Figure 6.. IL-13-IL-4RA signaling regulates Dclk1⁺ cell expansion in Kras-driven pancreatic neoplasia

(A) UMAP showing VIPER-inferred differential protein activity of IL-4RA in Dclk1⁺ cells. (B and C) Flow cytometry analysis for IL-13 expression in immune cells (CD45) isolated from normal pancreas and pancreas from Mist1-Kras mice and related quantification. (D and E) Flow cytometry analysis for EpCAM and ZsGreen of organoids from pancreas of Kras-Dclk1-DTR-ZsGreen mice in the presence of vehicle or IL-13 and related quantification. (F) RT-qPCR for the expression of Dclk1. (G) RT-qPCR for the expression of Il13 in different immune cell populations in pancreas from Mist1-Kras mice: CD45⁺ immune cells, CD4⁺ T cells, γδ T cells, and ILC2s (Lin^—CD45⁺CD127⁺CD90⁺KLRG1⁺). (H and I) Flow cytometry analysis for ILC2s in normal and Mist1-Kras mice and related quantification. (J and K) ZsGreen expression in organoids from Kras-Dclk1-DTR-ZsGreen pancreas cultured with or without ILC2s, with quantification. (L) RT-qPCR for the expression of Dclk1 in organoids. (M) IF for ZsGreen of pancreas from Mist1-Kras-Dclk1-DTR-ZsGreen mice treated with control IGG or anti-IL-13 blocking antibody for 8 weeks. (N and O) Flow cytometry analysis for EpCAM and ZsGreen and related quantification. (P–R) RT-qPCR for the expression of Dclk1, Cd24a, and Spib. Scale bars: 100 μm. Means ± SD. Statistical significance was evaluated by Student’s t test; *p ≤ 0.05, **p ≤ 0.01, and ****p ≤ 0.001; n.s., not significant.

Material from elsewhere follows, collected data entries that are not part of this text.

/-- A byte read from outside, with the cause that consuming it raises (R22, R123, R125). -/
theorem getD_peekAt (s : State) (p : Phys) {n j : Nat} (hj : j < n) : (s.peekAt p n).getD j (0#8, 0) =
    ((s.homeBytes p.home p.addr n).getD j 0#8,
      let bad := if p.home = hostKey then 0 else (s.ld p.home).hbm.bad (p.addr + j)
      if bad = 0 ∧ p.pr = true then 0x1C0 else bad) := by
  have hb : j < (s.homeBytes p.home p.addr n).length := by rwa [length_homeBytes]
  simp only [State.peekAt, List.getD_eq_getElem?_getD, List.getElem?_map, List.getElem?_zipIdx, List.getElem?_eq_getElem hb, Option.map_some,
    Option.getD_some, Nat.zero_add]

/-! A peer's requests (R39, R415) -/

/-- A write of clean bytes at a place that a translation gave. -/
theorem pokeAt_clean (s : State) (p : Phys) (bs : List (BitVec 8)) : s.pokeAt p (bs.map fun b => (b, false)) =
    if p.home = hostKey then { s with host := Mem.setBytes s.host p.addr bs } else s.pokeLd p.home p.addr bs p.comp p.ca := by
  have clean : (bs.map fun b => (b, false)).map (·.1) = bs := by simp [Function.comp_def]
  rw [State.pokeAt, clean]
  rfl

/-- What the owner's checks of a peer's request have read (R39). -/
def State.peerRead (s : State) (l expidx e : Nat) : State := (s.readThrough 0 (s.exportReads l expidx e)).afterXl l 64 0 e

section

variable {s : State} {l ipkg idie expidx gen e kind : Nat} {rights : BitVec 3} {bytes : List (BitVec 8)} {answer : Xl} (hl : dieOk l = true)
  (lo : 1 ≤ kind) (hi : kind ≤ 5) (some_ : bytes ≠ []) (most : bytes.length ≤ 256) (held : s.anyHeld (s.exportReads l expidx e) = false)

include lo hi some_ most held

/-- The request is one, and no commit holds what its checks read (R39, R114). -/
theorem peerRequest_may : (decide (1 ≤ kind) && decide (kind ≤ 5) && !bytes.isEmpty && decide (bytes.length ≤ 256) &&
    !s.anyHeld (s.exportReads l expidx e)) = true := by
  simp [lo, hi, some_, most, held]

include hl

theorem exec_peerRequestCheck_fails {c : Nat}
    (r : s.exportCheck l ipkg idie expidx gen rights e kind bytes.length = answer) (fails : answer = .fault c ∨ answer = .lost c) :
    exec (.peerRequestCheck l ipkg idie expidx gen rights e kind bytes) s =
      .next ((s.peerRead l expidx e).updLd l fun x => { x with peerAns := some (c, 0), lastRead := [], lastBad := [] }) := by
  refine runEv_ok hl ?_
  rw [evPeerRequestCheck, bind_ok (getS_run s)]
  refine (bind_ok (need_ok (peerRequest_may lo hi some_ most held) s) _).trans ?_
  rw [r]
  rcases fails with rfl | rfl <;> rfl

variable {p : Phys} (r : s.exportCheck l ipkg idie expidx gen rights e kind bytes.length = .ok p)
  (free : s.commitHolds p.home p.addr bytes.length = false) (lines : s.linesFree p.home p.addr bytes.length = true)

include r free lines

theorem exec_peerRequestCheck_reads (k2 : kind ≠ 2) (k5 : kind ≠ 5) :
    exec (.peerRequestCheck l ipkg idie expidx gen rights e kind bytes) s =
      .next (((s.peerRead l expidx e).updLd l fun x => x.answers (some (0, p.addr)) ((s.peerRead l expidx e).peekAt p bytes.length)).readThrough
        p.ca [(p.home, p.addr, bytes.length)]) := by
  refine runEv_ok hl ?_
  rw [evPeerRequestCheck, bind_ok (getS_run s)]
  refine (bind_ok (need_ok (peerRequest_may lo hi some_ most held) s) _).trans ?_
  rw [r]
  refine (bind_ok (need_ok (by simp [free, lines]) s) _).trans ?_
  simp only [updS_run]
  rw [if_neg (by omega)]
  rfl

theorem exec_peerRequestCheck_writes (k : kind = 2 ∨ kind = 5) {u : State}
    (hu : ((s.peerRead l expidx e).updLd l fun x => { x with peerAns := some (0, p.addr), lastRead := [], lastBad := [] }) = u) :
    exec (.peerRequestCheck l ipkg idie expidx gen rights e kind bytes) s =
      .next (if p.home = hostKey then { u with host := Mem.setBytes u.host p.addr bytes } else u.pokeLd p.home p.addr bytes p.comp p.ca) := by
  subst hu
  refine runEv_ok hl ?_
  rw [evPeerRequestCheck, bind_ok (getS_run s)]
  refine (bind_ok (need_ok (peerRequest_may lo hi some_ most held) s) _).trans ?_
  rw [r]
  refine (bind_ok (need_ok (by simp [free, lines]) s) _).trans ?_
  simp only [updS_run]
  rw [if_pos k, pokeAt_clean]
  rfl

end

/-! The loss of an answer (R415) -/

/-- The requests of a step's landing slot. -/
def HomeReq.ofSlot (r : HomeReq) (l sid n : Nat) : Bool := r.ofStep l sid && !r.pref && r.slot == n

/-- A landing slot gives up a request that another die has not answered. -/
theorem exec_peerResponseTimeout_slot {s : State} {l k e d n : Nat} {u : State} {back : State → State} (hl : dieOk l = true) (hk : k < 48)
    (hn : n < 32) (at_ : At s l k e u d back) (live : (u.ctx l k d).live = true) (pending : ((u.ctx l k d).regs.ls.getD n {}).st = .pending)
    (far : ∃ e ∈ u.lds, e.1 ≠ l ∧ ∃ r ∈ e.2.homeQ, r.ofSlot l (u.ctx l k d).sid n = true ∧ r.home ≠ hostKey) :
    exec (.peerResponseTimeout l k e n) s = .next (back
      ({ u with lds := u.lds.map (fun (e : Nat × Ld) => (e.1, { e.2 with homeQ := e.2.homeQ.filter fun r => !r.ofSlot l (u.ctx l k d).sid n })),
                ticks := u.ticks + 700000 }.updCtx l k d fun x => x.fillSlot n 0 0 0x300 0)) := by
  have units := units_of_at at_ (by rw [hl, decide_eq_true hk]; rfl)
  have open_ : (u.lds.any fun e => e.1 != l && e.2.homeQ.any fun r => r.ofSlot l (u.ctx l k d).sid n && r.home != hostKey) = true := by
    simpa [List.any_eq_true] using far
  refine runEv_ok (by rw [units]; exact decide_eq_true (by omega)) ?_
  rw [evPeerResponseTimeout, if_neg (by omega)]
  refine onCtx_at at_ ?_
  rw [bind_ok (getS_run u)]
  refine (bind_ok (need_ok ?_ u) _).trans rfl
  rw [live, pending]
  exact open_

/-- A copy gives up a chunk that another die has not answered. -/
theorem exec_peerResponseTimeout_copy {s : State} {l k c a : Nat} {q : Cmd} (on : OnCtx l k c) (run : Running s l k c q) (chunked : q.chunked = true)
    (more : q.chunk.isSome = true ∨ (q.input = none ∧ 4096 * q.chix < q.total)) (far : s.farChunk l k q = some a) :
    exec (.peerResponseTimeout l k c 32) s = .next ({ s with ticks := s.ticks + 700000 }.stopCmd l k q 0x300 a) := by
  obtain ⟨hl, hk, hc⟩ := on
  have units := units_of_at (.inl ⟨hc, rfl, rfl, rfl⟩ : At s l k c s c id) (by rw [hl, decide_eq_true hk]; rfl)
  refine runEv_ok (by rw [units]; rfl) ?_
  rw [evPeerResponseTimeout, if_pos rfl, copyTimeout, bind_ok (runningCmd_ok run (by simpa [chunked] using more)), bind_ok (getS_run s), far]
  rfl

/-- Settles O40, event by event. The sectors that a read of a line with a reserved tag brings in are poisoned by `poison_readSectors`. -/
theorem memoryEvents : Obligations.MemoryEvents := by
  intro s l hl
  refine ⟨?request, ?expand, fun line comp data => exec_fullLineWrite hl comp data, fun addr comp bytes => exec_partialLineWrite hl comp,
    pokeLd_eq s l, ?host, ?green, ?peer, fun p n j => getD_peekAt s p,
    fun k e d n u back hk hn => exec_peerResponseTimeout_slot hl hk hn, fun k c q a hk hc => exec_peerResponseTimeout_copy ⟨hl, hk, hc⟩⟩
  case request =>
    intro r rest hr i t q t' u
    refine ⟨exec_dieCacheRequest hl hr rfl rfl, serveHome_pref, serveHome_ended, fun x got plain load step hgot => ?_, fun op atom => ?_⟩
    · subst hgot
      exact serveHome_load plain load step
    · exact ⟨fun writes => (serveHome_atomic atom).trans (serveAtomic_writes writes rfl rfl),
        fun keeps => (serveHome_atomic atom).trans (serveAtomic_keeps keeps rfl)⟩
  case expand =>
    intro line mask hline
    refine ⟨_, exec_lineReadExpand hl mask hline, rfl, fun q hq asked broken => ?_⟩
    exact poison_readSectors (ne_hostKey_of_dieOk hl) hq broken 0 (List.mem_filter.mpr ⟨List.mem_range.mpr hq, asked⟩)
  case host =>
    intro die bound addr n bytes
    refine ⟨fun some_ most fits free lines => ?_, fun some_ most fits free lines => ?_⟩
    · exact runEv_ok hl (evHostCxlMemAccess_stack (write := true) addr rfl some_ most die bound fits free lines)
    · exact runEv_ok hl (evHostCxlMemAccess_stack (write := false) addr rfl some_ most die bound fits free lines)
  case green =>
    intro green addr n bytes
    refine ⟨fun some_ most => ?_, fun some_ most => ?_⟩
    · exact runEv_ok hl (evHostCxlMemAccess_green (write := true) addr rfl some_ most green)
    · exact runEv_ok hl (evHostCxlMemAccess_green (write := false) addr rfl some_ most green)
  case peer =>
    intro ipkg idie expidx gen rights e kind bytes lo hi some_ most held i r t
    refine ⟨fun c => exec_peerRequestCheck_fails hl lo hi some_ most held rfl, fun p ok free lines => ⟨?_, fun k => ?_⟩⟩
    · exact exec_peerRequestCheck_reads hl lo hi some_ most held ok free lines
    · exact exec_peerRequestCheck_writes hl lo hi some_ most held ok free lines k rfl

end Sys2Proof.Machine

/-! Reports and the staged start (R114, R217, R424 to R428, R439, R441 to R448): fault records, interrupts, machine checks and resets, the stages of a
start, and the images that the ROM runs. -/

namespace Sys2Proof.Machine

open Sys2Proof.Claim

Figure 7.. AGT expression in Dclk1⁺ cells and its role in pancreatic tumor progression

(A) UMAP shows Agt expression in Dclk1⁺ cells. (B) RT-qPCR for Agt in epithelial cells (Epit), tuft cells, immune cells, CAFs, and endothelial cells (Endot) from Mist1-Kras-Dclk1-DTR-ZsGreen mice. (C) IF for ZsGreen and AGT. (D–F) RT-qPCR, IF, and ELISA for AGT in normal and Mist1-Kras pancreas. (G) Kaplan-Meier plot of overall survival in PDAC patients with high vs. low Agt expression. (H) Pancreas from Mist1-Kras mice treated with vehicle or aliskiren for 8 weeks. (I and J) H&E with PanIN grade quantification. (K) IF for KRT19. (L) RT-qPCR for Krt19. (M and N) IF for KI-67 with quantification. (O) RT-qPCR for Col1a1, Acta2, Cd31, and Hif1a. Scale bars: 100 μm. Means ± SD. Statistical significance was evaluated by Student’s t test; *p ≤ 0.05, **p ≤ 0.01, and ***p ≤ 0.001; n.s., not significant.